I miss BDSM play, though. My sub and I used to play a lot, but no more. Her health, and my mental health (see Depressing Stuff Rant — or not) has kept that at a minimum. Also, and not for nothing, but the big BDSM events are really fucking expensive. Combine that with a sub who will probably not be in the mood and it’s a recipe for an unpleasant, expensive day. That kind of thing, I don’t need. So, anyone who has been playing, and wants to comment about cool stuff they’ve done, please feel free!

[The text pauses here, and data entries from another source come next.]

/-- End a job with a status other than SUCCESS. A job that has already been ended keeps its status (R311), but for a failed skein member still
on its ready list (R148, log 114); one whose output transfer has begun completes it (R101). -/
def Block.failJob (b : Block) (id : Nat) (st : W16) (d : W32) : Block :=
  match b.job id with
  | none => b
  | some j =>
    if j.ended ∧ j.phase ≠ .ready then b else
    match j.phase with
    | .walking | .ready => b.failReady j st d
    | .output => if j.begun then b else b.endGranted j st d
    | .held => b
    | _ => b.endGranted j st d

/-- End a job even where its output transfer has begun, as long as no byte of it has gone to the host: what the crossbar does to the job of a
requester it fences, and the zeroise line to what it sweeps (R158, R159, R289). Once a host write has been issued the transfer completes: R289 is the
one case in which a failed job leaves bytes in host memory (R15, R101, log 153). -/
def Block.failNow (b : Block) (id : Nat) (st : W16) (d : W32) : Block :=
  match b.job id with
  | none => b
  | some j => if j.phase = .output ∧ !j.ended ∧ !j.sent then b.endGranted j st d else b.failJob id st d

/-- The jobs that satisfy a condition, in admission order. -/
def Block.jobsWhere (b : Block) (p : Job → Bool) : List Nat := (b.jobs.filter p).map (·.id)

/-- Does one note come before another: by time stamp, modulo 2^64, then by source (R20, R322)? -/
def Note.before (a c : W64 × W16) : Bool := (a.1 - c.1).msb || (a.1 == c.1 && decide (a.2 < c.2))

/-- A note ends a job (R311): a job that a later note of the same merge window has ended takes the earlier one's status. -/
def Block.failNoted (b : Block) (id : Nat) (n : W64 × W16) (st : W16) (d : W32) : Block :=
  match b.job id with
  | none => b
  | some j =>
    if j.ended ∧ j.phase ≠ .ready then
      (if j.noted.any (fun m => Note.before n m) then b.modJob id (fun j => { j with result := { status := st, detail := d }, noted := some n }) else b)
    else
      let b := (b.modJob id (fun j => { j with noted := some n })).failJob id st d
      if (b.job id).any (·.ended) then b else b.modJob id (fun j => { j with noted := none })

/-- The jobs whose notes have left their merge windows have their records written. -/
def Block.releaseNoted (b : Block) : Block :=
  let ids := b.jobsWhere (fun j => j.noted.any (fun n => !b.flt.merging.any (fun m => m.ts == n.1 && m.source == n.2)))
  ids.foldl (fun b i =>
    let b := b.modJob i (fun j => { j with noted := none })
    match b.job i with
    | some j => if j.ended ∧ j.dmaOpen = 0 then b.finish i else b
    | none => b) b

/-- End several jobs. -/
def Block.failJobs (ids : List Nat) (st : W16) (d : W32) (b : Block) : Block := ids.foldl (fun b i => b.failJob i st d) b

/-! ### What a fence flushes (R199, R317) -/

/-- Has the quadrant of a spilled job the unfenced wales that its share needs (R152): a pair, or one for a time-redundant run? -/
def Block.roomToResume (b : Block) (j : Job) : Bool :=
  decide ((if j.timeRed ∨ j.entry.wales < 2 then 1 else 2) ≤ ((List.range 16).filter (fun w => b.waleAvail (16 * j.quad + w))).length)

/-- Admitted jobs that a fence has made ungrantable leave with RESOURCE_FENCED (R317). -/
def Block.flushFenced (b : Block) : Block :=
  let ready := b.jobs.filter (fun j => !j.ended && (j.phase == .ready || j.phase == .walking))
  let b := ready.foldl (fun b j => match b.lacking j.entry with
    | some d => b.failJob j.id St.resourceFenced d
    | none => b) b
  let b := Block.failJobs (b.jobsWhere (fun j => j.phase == .spilled && !b.quadAvail j.quad)) St.resourceFenced 5 b
  Block.failJobs (b.jobsWhere (fun j => j.phase == .spilled && !b.roomToResume j)) St.resourceFenced 1 b

/-- Where a job's retained public key or object number points (R206): the object it reads from DDR5. -/
def Job.awaits (j : Job) : Option Nat :=
  if j.op / 256 = 8 ∧ (j.op / 16 % 16 = 4 ∨ (j.op / 16 % 16 = 2 ∧ !j.desc.inline.getLsbD 0)) then j.keyObj.pkObject
  else if j.op = 0x1032 ∧ j.desc.inAddr.toNat / 2 ^ 62 = 1 then some (j.desc.inAddr.toNat % 2 ^ 32) else none

/-- Admitted jobs whose object lies on a fenced DDR5 channel leave with RESOURCE_FENCED, Detail 4, and so does a granted one that has not begun to
read it: the channel takes no new transfer (R199, R310, R317, Table 13.5, log 154). -/
def Block.flushDdr (b : Block) : Block :=
  Block.failJobs (b.jobsWhere (fun j => !j.ended &&
    (j.phase == .ready || j.phase == .walking || (j.phase == .loading && !j.haveObj && j.dmaOpen == 0)) &&
    (match j.awaits with
     | some n => b.ddr.objects.any (fun o => o.slice == j.slice && o.number.toNat == n && b.flt.fence.has (.ddr o.chan))
     | none => false))) St.resourceFenced 4 b

/-! ### Voltage targets and the rail (R355 to R358, R362 to R368) -/

/-- The highest target a wale may be given: 0.835 V, and once AVS is lost the last read rail less 15 mV (R355, R358). -/
def Block.reach (b : Block) : Nat := if b.pwr.avsLost then min 835 (b.pwr.lastRail - 15) else 835

/-- The fastest bin a quadrant runs at or is changing to: the targets of a bin that rises go first, those of one that falls follow (R356). -/
def Block.planBin (b : Block) (q : Nat) : Nat :=
  let z := b.quad q
  min z.bin.val (min (z.binWant.getD z.bin).val (z.binTo.getD z.bin).val)

/-- The target the plan gives a wale at a bin (R355, R368); after AVS_LOST it rises no further than `reach`. -/
def Block.targetAt (b : Block) (w bin : Nat) : Nat :=
  let a := (b.wale w).age
  let t := min 835 (Config.vnew w bin + a.offset + (if a.cold then 20 else 0))
  if b.pwr.avsLost then min t (max a.target b.reach) else t

/-- What the rail must be: Vunc, and 15 mV above every target, in use or planned, of an unfenced wale, rounded up to 5 mV (R355). -/
def Block.railNeed (b : Block) : Nat :=
  let top := ((List.range 64).filter b.waleAvail).foldl (fun m i => max m (max (b.wale i).age.target ((b.wale i).age.planned.getD 0))) 0
  min 850 (max 650 (roundUp (max Config.vunc (top + 15)) 5))

/-- Command the next step of the rail, at most 10 mV, where it is not where it must be and no step is in progress (R356). -/
def Block.moveRail (b : Block) : Block :=
  if !b.boot.rimUp || b.pwr.avsLost then b else
  let want := b.railNeed
  if b.pwr.moving ∨ b.pwr.rail = want then { b with pwr := { b.pwr with railWant := want } } else
  let v := if b.pwr.rail < want then min want (b.pwr.rail + 10) else max want (b.pwr.rail - 10)
  { b with pwr := { b.pwr with railWant := want, rail := v, moving := true, commandedAt := b.now } }.emit (.pmbus v)

/-- Plan the target of an unfenced wale for its quadrant's bin. -/
def Block.planWale (b : Block) (w : Nat) : Block :=
  if !b.waleAvail w then b else
  let t := b.targetAt w (b.planBin (w / 16))
  b.modWale w (fun x => { x with age := { x.age with planned := if t = x.age.target then none else some t } })

/-- Plan the targets of a quadrant, and the rail with them. -/
def Block.planQuad (b : Block) (q : Nat) : Block := ((List.range 16).foldl (fun (b : Block) k => b.planWale (16 * q + k)) b).moveRail

/-- Has the rail reached what a planned target needs, so that the wale changes to it at its next idle moment (R356)? -/
def Block.railReady (b : Block) (i : Nat) : Bool :=
  let a := (b.wale i).age
  match a.planned with
  | some t => decide (t ≤ a.target) || (!b.pwr.moving && decide (t + 15 ≤ b.pwr.rail))
  | none => false

/-- Does an idle wale take no grant: its target changes, its leveller is calibrated, or it is being measured (R356, R361, R362)? -/
def Block.tuning (b : Block) (i : Nat) : Bool := (b.wale i).age.running || (b.wale i).age.calibrating || b.railReady i

/-- The fence record of a wale, where AGE_MARGIN fenced it (R365). -/
def Block.marginFence (b : Block) (w : Nat) : Bool :=
  b.flt.fence.has (.wale w) && (b.flt.recs.find? (fun p => p.1 == (FUnit.source (.wale w)).toNat)).any (fun p => p.2.kind == 0x0E)

/-- Is a wale idle, its wipe ended? One under an AGE_MARGIN fence counts, its header powered for a run alone (R362, R366). -/
def Block.idle (b : Block) (w : Nat) : Bool :=
  let x := b.wale w
  x.job.isNone && (x.st == .warm || x.st == .clockGated || x.st == .gated || (x.st == .fenced && b.marginFence w)) && !x.age.calibrating

/-- Does Tj of a wale allow a run (R362): between 0 °C and 110 °C? -/
def Block.runTj (b : Block) (w : WaleId) : Bool := decide (0 ≤ b.pwr.tj.wales[w]) && decide (b.pwr.tj.wales[w] ≤ 1100)

/-- Take up the ageing runs that are due, one wale of each quadrant at a time, lowest number first; a run refused on temperature is deferred
(R362). -/
def Block.startRuns (b : Block) : Block :=
  if !b.boot.rimUp || b.pwr.dev == .standby then b else
  let b := { b with wales := b.wales.map (fun (p : Nat × Wale) =>
    (p.1, if p.2.age.runWanted && b.idle p.1 then { p.2 with age := { p.2.age with deferred := !b.runTj (Fin.ofNat 64 p.1) } } else p.2)) }
  (List.range 4).foldl (fun (b : Block) (q : Nat) =>
    let l := (List.range 16).map (16 * q + ·)
    if l.any (fun i => (b.wale i).age.running) then b else
    match l.find? (fun i => (b.wale i).age.runWanted && b.idle i && b.runTj (Fin.ofNat 64 i)) with
    | some i => b.modWale i (fun x => { x with age := { x.age with running := true } })
    | none => b) b

/-! ### Entropy (R264 to R268, R271 to R273, R277) -/

/-- Is SRC_ENABLE set for a source (Table 11.12)? -/
def Block.sourceOn (b : Block) (i : Nat) : Bool := b.rng.cfg.getLsbD (8 + i)

/-- Discard the held blocks made from a source's samples (R267). -/
def Block.discardHeld (b : Block) (i : Nat) : Block :=
  { b with rng := { b.rng with held := Tab.put b.rng.held (i / 2) ((Tab.get [] b.rng.held (i / 2)).filter (fun h => !h.sources.contains i)) } }

/-- A fenced source delivers nothing: FENCED, or OFF while its enable bit is 0; CODE is held at 512 and its held blocks are gone (R264, R267, R268). -/
def Block.restSource (b : Block) (i : Nat) : Block :=
  (b.discardHeld i).modSource i (fun x => { x with
    st := if b.sourceOn i then .fenced else .off, since := b.now, code := 512, quiet := 0, rail := 0 })

/-- Are 384 fresh bits ready at a conditioner (R271)? -/
def Block.hasSeed (b : Block) (q : Nat) : Bool := decide (3 ≤ Tab.get 0 b.rng.blocks q)
/-- Take 128-bit blocks from a conditioner. -/
def Block.takeBlocks (b : Block) (q n : Nat) : Block :=
  { b with rng := { b.rng with blocks := Tab.put b.rng.blocks q (Tab.get 0 b.rng.blocks q - n) } }
/-- A reseed has landed at a seeder (Table 11.13). -/
def Block.reseeded (b : Block) (q : Nat) : Block :=
  b.modSeeder q (fun x => { x with reseeds := x.reseeds + 1, since := 0, lastReseed := b.now })

/-- The donor of a quadrant: the lowest-numbered other quadrant whose seeder is SEEDED, with RELAY at 1 (R273). -/
def Block.donorFor (b : Block) (q : Nat) : Option (Fin 4) :=
  if b.rng.cfg.getLsbD 0 then (List.finRange 4).find? (fun d => d.val != q && (b.seeder d).st == .seeded) else none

Kink.com continues to amaze. I just love their Training of O site. A lot. I so very much wish I could work in the sex industry. I don’t have the body for it, for sure, but I have the mind for it. Breaking in isn’t easy though — especially a) where I live and b) with what I look like. Also, beginning money isn’t so great, I’m sure. But I love to watch those guys work. James and Madison Young and Sarah Jane, Princess Donna — they are just a joy to watch work. Most of the other girls and guys are too (with one notable exception, who I will not name.) I also love to watch the behind the scenes stuff they sometimes post. It makes me feel a little closer to what they do.
Just to let you know, the Training of O site isn’t all that expensive — certainly not for a high quality video a week. Plus, Madison is such a sweet heart, and hangs occasionally on the forums. Fucking amazing.
And thank the Goddess we only have one more year of G-Dubya. If there was any justice in the world, that fucker and his entire family would be stripped of their fortunes and made to live on the kind of money the rest of us make.
Anyway, hope you enjoy the chapter. If you read the rant, go and think of something fun, and my best to all my readers in hopes that the new year will afford us the chances to do some great stuff.